- _TASK ITEM_
Among the lines below, a stretch begins at the one with "def rarValue (b" and ends at the one with "0 => (addVal". Repeat that stretch exactly, ends included.

Start of SUPPLIED DATA

/-- One step of a COPY (R246): up to 64 bytes of a row, or one element of a transpose. -/
def copyStep (s : State) (cl e : Nat) (m : EngCmd) : State :=
  let b := m.block
  let k := m.done
  let wrap (sp a : Nat) : Nat := a % spaceSize sp
  let src := wrap (copySsp b) (blkPair b 0 + copySrcOff b k)
  let dst := wrap (copyDsp b) (blkPair b 2 + copyDstOff b k)
  let n := if copyXp b = 0 then Nat.min 64 (Nat.min (copyRlen b - k % copyRlen b) (Nat.min (256 - src % 256) (256 - dst % 256))) else copyElem b
  match engRead s cl m (copySsp b) src n with
  | (.error r, s) => cmdRefuse s cl e m false r
  | (.ok bs, s) =>
    if copyDsp b = 1 then
      if scratchBad s m.core m.ctx (BitVec.ofNat 32 dst) n true then failCmd s cl e m 5
      else
        let fill := blkField b 7 24 1 == 1
        let (base, out, keep) := if fill then fillLand b k dst m.buf bs else (dst, bs, m.buf)
        let s := moveCmd (engScratch s m base out fill) cl e { m with buf := keep } n out.length
        if copySsp b = 1 then wakeProducers s cl else s
    else
      match cmdPlace s cl m .engWrite dst n with
      | (.ok l, s) =>
        let s := engGlobal s cl e m dst l bs
        let s := advanceCmd s cl e ((s.cmdAt cl e m.seq).getD m) n
        if copySsp b = 1 then wakeProducers s cl else s
      | (r, s) => cmdRefuse s cl e m true r

/-- Read up to 16 indices of a GATHER or SCATTER; behind the last the global span is known (R248). -/
def indexStep (s : State) (cl e : Nat) (m : EngCmd) : State :=
  let b := m.block
  let i := m.idx.length
  let n := Nat.min 16 (gathN b - i)
  let sa : Word := BitVec.ofNat 32 (gathIdx b + 4 * i)
  if (List.range n).any fun j => scratchBad s m.core m.ctx (sa + BitVec.ofNat 32 (4 * j)) 4 false then failCmd s cl e m 5
  else if (List.range n).any fun j => scratchErr s m.core (sa + BitVec.ofNat 32 (4 * j)) 4 then failCmd s cl e m 7
  else
    let idx := m.idx ++ (List.range n).map fun j => wordOfList (scratchRead s m.core (sa + BitVec.ofNat 32 (4 * j)) 4)
    let ea (x : Word) : Nat := (blkPair b 0 + x.toNat * gathElem b) % 2 ^ 64
    let eas := idx.map ea
    let span : Span := ⟨0, eas.foldl Nat.min (2 ^ 64), eas.foldl Nat.max 0 + gathElem b - 1⟩
    let full := idx.length = gathN b
    let (held, s) := if full ∧ m.kind == .scatter then heldPages s (dieOfCluster cl) m.ctx (rangePages (eas.map fun a => (a, gathElem b))) else (m.held, s)
    let known (x : EngCmd) : EngCmd :=
      { x with st := .running, idx := idx
               src := if full ∧ m.kind == .gather then x.src ++ [span] else x.src
               dst := if full ∧ m.kind == .scatter then x.dst ++ [span] else x.dst
               held := held }
    let s := if full then claimLines s (known m) else s
    let s := s.updCmd cl e m.seq known
    (wakeProducers s cl).postOnce 1 (.engineStep cl e)

/-- One step of a GATHER or SCATTER: up to 64 bytes of an element (R248). -/
def gathStep (s : State) (cl e : Nat) (m : EngCmd) : State :=
  let b := m.block
  let sz := gathElem b
  let ea := (blkPair b 0 + ((m.idx[m.done / sz]?).getD 0).toNat * sz) % 2 ^ 64
  let n := Nat.min 64 sz
  let dat : Word := BitVec.ofNat 32 (gathDat b + m.done)
  if ea % sz ≠ 0 then failCmd s cl e m 6
  else if (List.range n).any fun j => scratchBad s m.core m.ctx (dat + BitVec.ofNat 32 j) 1 (m.kind == .gather) then failCmd s cl e m 5
  else if m.kind == .gather then
    match engRead s cl m 0 (ea + m.done % sz) n with
    | (.error r, s) => cmdRefuse s cl e m false r
    | (.ok bs, s) => advanceCmd (engScratch s m dat.toNat bs (blkField b 4 24 1 == 1)) cl e m n
  else
    match engRead s cl m 1 dat.toNat n with
    | (.error r, s) => cmdRefuse s cl e m false r
    | (.ok bs, s) =>
      match cmdPlace s cl m .engWrite (ea + m.done % sz) n with
      | (.ok l, s) =>
        let s := engGlobal s cl e m ea l bs
        wakeProducers (advanceCmd s cl e ((s.cmdAt cl e m.seq).getD m) n) cl
      | (r, s) => cmdRefuse s cl e m true r

/-- The result of one RARITH element (R355): no flag is raised. -/
def rarValue (b : List Word) (x y w : Nat) : Nat :=
  let f : FFmt := if blkField b 7 17 1 = 0 then .fp32 else .bf16
  let env : FEnv := ⟨Rm.ofBits (BitVec.ofNat 2 (blkField b 7 21 2)), blkField b 7 20 1 == 1, false⟩
  match blkField b 7 18 2 with
  | 0 => (addVal f env (unpackF f x) (unpackF f y)).1
  | 1 => (mulVal f env (unpackF f x) (unpackF f y)).1
  | 2 => (fmaVal f env (unpackF f y) (unpackF f w) (unpackF f x)).1
  | _ => (maxOfBits f x y).1

/-- One step of RARITH: the elements of up to 64 bytes, each performed in one step at the memory logic of its address (R355). -/
def rarStep (s : State) (cl e : Nat) (m : EngCmd) : State :=
  let b := m.block
  let k := m.done
  let sz := rarElem b
  let dst := (blkPair b 0 + k) % 2 ^ 64
  let s1 := (blkPair b 2 + k) % 2 ^ 64
  let s2 := (blkPair b 4 + k) % 2 ^ 64
  let fma := blkField b 7 18 2 == 2
  let n := Nat.min (Nat.min 64 (m.total - k)) (Nat.min (256 - dst % 256) (Nat.min (256 - s1 % 256) (256 - s2 % 256)))
  match engRead s cl m 0 s1 n with
  | (.error r, s) => cmdRefuse s cl e m false r
  | (.ok ys, s) =>
    match (if fma then engRead s cl m 0 s2 n else (.ok [], s)) with
    | (.error r, s) => cmdRefuse s cl e m false r
    | (.ok ws, s) =>
      match cmdPlace s cl m .rarith dst n with
      | (.ok l, s) =>
        let el (bs : List Byte) (i : Nat) : Nat := natOfBytes ((bs.drop (i * sz)).take sz)
        let xs := readBytes s.mem l.pa n
        let vs := (List.range (n / sz)).flatMap fun i => bytesOfNat (rarValue b (el xs i) (el ys i) (el ws i)) sz
        advanceCmd (homeWrite s m.ctx (dieOfCluster cl) l vs) cl e m n
      | (r, s) => cmdRefuse s cl e m true r

end Sys2Proof.Machine
end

End of SUPPLIED DATA

- _REPLY_
def rarValue (b : List Word) (x y w : Nat) : Nat :=
  let f : FFmt := if blkField b 7 17 1 = 0 then .fp32 else .bf16
  let env : FEnv := ⟨Rm.ofBits (BitVec.ofNat 2 (blkField b 7 21 2)), blkField b 7 20 1 == 1, false⟩
  match blkField b 7 18 2 with
  | 0 => (addVal f env (unpackF f x) (unpackF f y)).1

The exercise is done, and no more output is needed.